Он невинно посвистывает.
– Было! – восклицаю я и начинаю казнить себя, потому что, черт возьми, он наверняка писал что-то грязное, соблазнительное и чудесное.
– Слушай, я не займу много твоего времени, – говорит он. – Знаю, что ты занята, что каждый день ездишь сюда из Бостона, что у тебя несколько работ…
– Две, – поправляю я и вызывающе вскидываю голову. – Откуда ты это знаешь?
Он пожимает плечами.
– Наводил справки.
Наводил справки? Дерьмо. Как бы это ни льстило, мне страшно представить, кого он спрашивал и что ему говорили. Если не считать Хоуп и Карин, я не так уж много времени провожу с однокурсниками и знаю, что временами выгляжу замкнутой…
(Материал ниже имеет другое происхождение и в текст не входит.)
/-- TICK_BOUNDARY with the generator enabled: TCK_COUNT counts, the time base's tick starts at the end of the tick that ended, the
hold step follows the hottest junction of that tick, which is then cleared, HELD_LAST says whether that tick was held, and the
tick period keeps; the count of the boundary unmarks every vector that has sent a message.
PLAN_SWAP of a partition in force whose octants all have APPLY pending and whose staged sections all pass: the plan of every
octant is its staged one, not withdrawn and at tick 0 of its cycle. VERSION_FLIP of a partition in force with a flip pending and
without an L2: on each of its octants ACTIVE is exclusive-ored with the pending bits, no flip is pending, and VOTED keeps. -/
def Obligations.BoundariesTakeEffect : Prop :=
  (∀ (env : TickEnv) (s : State), live s.dev = true → (getBlk s.dev 0x10000).enable = true →
    ∃ d, exec (.tickBoundary env) s = .next { s with dev := settle d } ∧ d.tck.count = s.dev.tck.count + 1 ∧
      d.tck.start = s.dev.tck.start + tickUnits s.dev ∧ d.tck.hold = nextHold s.dev.tck.hold s.dev.tck.hottest ∧
      d.tck.hottest = none ∧ (d.tck.heldLast = true ↔ 0 < s.dev.tck.hold) ∧ d.tck.units = s.dev.tck.units) ∧
  (∀ d : Dev, (tickCount d).pkg.msixSent = []) ∧
  (∀ (v : Fin 8) (ev : LineEvent) (rs : List (Nat × Except (Reason × Nat) Plan)) (d : Dev) (s : State), live s.dev = true →
    (getPart s.dev v).live = true → members8 (getPart s.dev v).octants ≠ [] →
    (∀ o ∈ members8 (getPart s.dev v).octants, (getBlk s.dev (seqBase o)).apply = true) →
    sectionChecks v ev (members8 (getPart s.dev v).octants) s.dev = (rs, d) → live d = true →
    (∀ e ∈ rs, ∃ p, e.2 = .ok p) →
    ∃ d', exec (.planSwap v ev) s = .next { s with dev := settle d' } ∧
      ∀ o p, (o, Except.ok p) ∈ rs → (getSeq d' o).withdrawn = false ∧ (getSeq d' o).cycleTick = 0 ∧
        (getSeq d' o).plan = some p) ∧
  (∀ (v : Fin 8) (s : State), live s.dev = true → (getPart s.dev v).live = true → has8 s.dev.ump.l2 v = false →
    (∃ o ∈ members8 (getPart s.dev v).octants, (getSeq s.dev o).pendFlip ≠ 0) →
    ∃ d, exec (.versionFlip v) s = .next { s with dev := settle d } ∧
      ∀ o ∈ members8 (getPart s.dev v).octants,
        (getSeq d o).active = (getSeq s.dev o).active ^^^ (getSeq s.dev o).pendFlip ∧ (getSeq d o).pendFlip = 0 ∧
        (getSeq d o).voted = (getSeq s.dev o).voted)

/-! ## The register map (00, 02, 17) -/

/-- REGISTER_READ by a function whose BARs answer, of a BAR0 word that the function sees outside the debug block. A 64-bit read
returns the word. A 32-bit read of the low half of a 64-bit register returns that half and latches the high half, and one of the
high half returns what is latched and empties the latch. A 64-bit read at an offset that holds no register for the function
returns zero with an entry in the function's drop log. A read in the closed debug block returns zero, is logged LIFECYCLE_DENIED,
and marks the debug block used. A read that no BAR answers is refused. Of BAR2, which offsets from 2^26 on name, a 32-bit read
returns a word of a vector's table entry (its layout is PCIe's, log 53). Nothing else changes. -/
def Obligations.RegisterReadAnswers : Prop :=
  (∀ (f : Fn) (off : Nat) (w : Wd) (s : State), barAnswers s.dev f = true → off < barSpan f → off / 0x10000 ≠ 11 →
    accessOk off 8 = true → sight s.dev f (off / 8 * 8) = .shown w → vacantHalf w off = false → stateClosed s.dev w = false →
    exec (.registerRead f off 8) s = .next { s with dev := { s.dev with
      out := .readData (fnIx f) (BitVec.ofNat 64 (wordValue s.dev f w)) :: s.dev.out } }) ∧
  (∀ (f : Fn) (off : Nat) (w : Wd) (s : State), barAnswers s.dev f = true → off < barSpan f → off / 0x10000 ≠ 11 →
    accessOk off 4 = true → off % 8 = 0 → sight s.dev f off = .shown w → shapeOf w = .whole → stateClosed s.dev w = false →
    exec (.registerRead f off 4) s = .next { s with dev := { s.dev with
      out := .readData (fnIx f) (BitVec.ofNat 64 (wordValue s.dev f w % 2 ^ 32)) :: s.dev.out
      pkg := { s.dev.pkg with
        latch := put none (latchKey f (off + 4)) (some (BitVec.ofNat 32 (wordValue s.dev f w / 2 ^ 32))) s.dev.pkg.latch } } }) ∧
  (∀ (f : Fn) (off : Nat) (w : Wd) (h : Word) (s : State), barAnswers s.dev f = true → off < barSpan f →
    off / 0x10000 ≠ 11 → accessOk off 4 = true → off % 8 = 4 → sight s.dev f (off / 8 * 8) = .shown w →
    shapeOf w = .whole → stateClosed s.dev w = false → look none (latchKey f off) s.dev.pkg.latch = some h →
    exec (.registerRead f off 4) s = .next { s with dev := { s.dev with
      out := .readData (fnIx f) (BitVec.ofNat 64 h.toNat) :: s.dev.out
      pkg := { s.dev.pkg with latch := put none (latchKey f off) none s.dev.pkg.latch } } }) ∧
  (∀ (f : Fn) (off : Nat) (s : State), barAnswers s.dev f = true → off < barSpan f → off / 0x10000 ≠ 11 →
    accessOk off 8 = true → sight s.dev f (off / 8 * 8) = .vacant →
    exec (.registerRead f off 8) s = .next { s with dev := (emit (.readData (fnIx f) 0)
      (dropAccess f .fieldRange off 8 false s.dev)) }) ∧
  (∀ (off n : Nat) (s : State), barAnswers s.dev .pf = true → off / 0x10000 = 11 →
    s.dev.ptr.debugOpen = false →
    exec (.registerRead .pf off n) s = .next { s with dev := (emit (.readData 0 0)
      (dropAccess .pf .lifecycleDenied off n false (tracked debugUsed s.dev))) }) ∧
  (∀ (f : Fn) (off n : Nat) (s : State), barAnswers s.dev f = false →
    exec (.registerRead f off n) s = .next { s with dev := { s.dev with out := .readRefused (fnIx f) :: s.dev.out } }) ∧
  (∀ (f : Fn) (v i : Nat) (s : State), barAnswers s.dev f = true → v < vectorsOf f → i < 4 →
    exec (.registerRead f (bar2Base + (16 * v + 4 * i)) 4) s = .next { s with dev := { s.dev with
      out := .readData (fnIx f) (BitVec.ofNat 64 (msixWord (msixEnt s.dev (fnIx f) v) i)) :: s.dev.out } })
Ладно, стервой. «Замкнутая» – приличный синоним для слова «стерва». И хотя я не в восторге от того, что мои сокурсники считают меня стервой, я ничего не могу с этим поделать. У меня нет ни времени, ни сил на любезности, а также на кофе после занятий и на то, чтобы притворяться, будто у меня есть что-то общее с богатыми, привилегированными детьми, которых в этом колледже большинство.
– Суть в том, – заканчивает он, – что я все это понял, ладно? Ты завалена работой, и я не прошу тебя носить мою университетскую куртку или мое кольцо или быть моей постоянной девушкой.
Я смеюсь над нарисованной им идеальной картинкой.
– Тогда о чем ты просишь?
– О свидании, – просто отвечает он. – Об одном свидании. Может, все кончится тем, что мы опять переспим… – Мое тело поет от восторга. – А может, и нет. Как бы там ни было, я хочу увидеться с тобой еще раз.
Я смотрю, как он проводит рукой по своим рыжеватым волосам. Проклятье, кто бы мог подумать, что эти узловатые пальцы могут быть такими жаркими?
– Мне неважно, когда. Захочешь перекусить поздно ночью – хорошо. Рано утром – отлично, только если у меня нет тренировки. Я хочу играть по твоим правилам, подстроиться под твое расписание.
Какое-то время во мне борются желание получить удовольствие и недоверие, но последнее одерживает победу.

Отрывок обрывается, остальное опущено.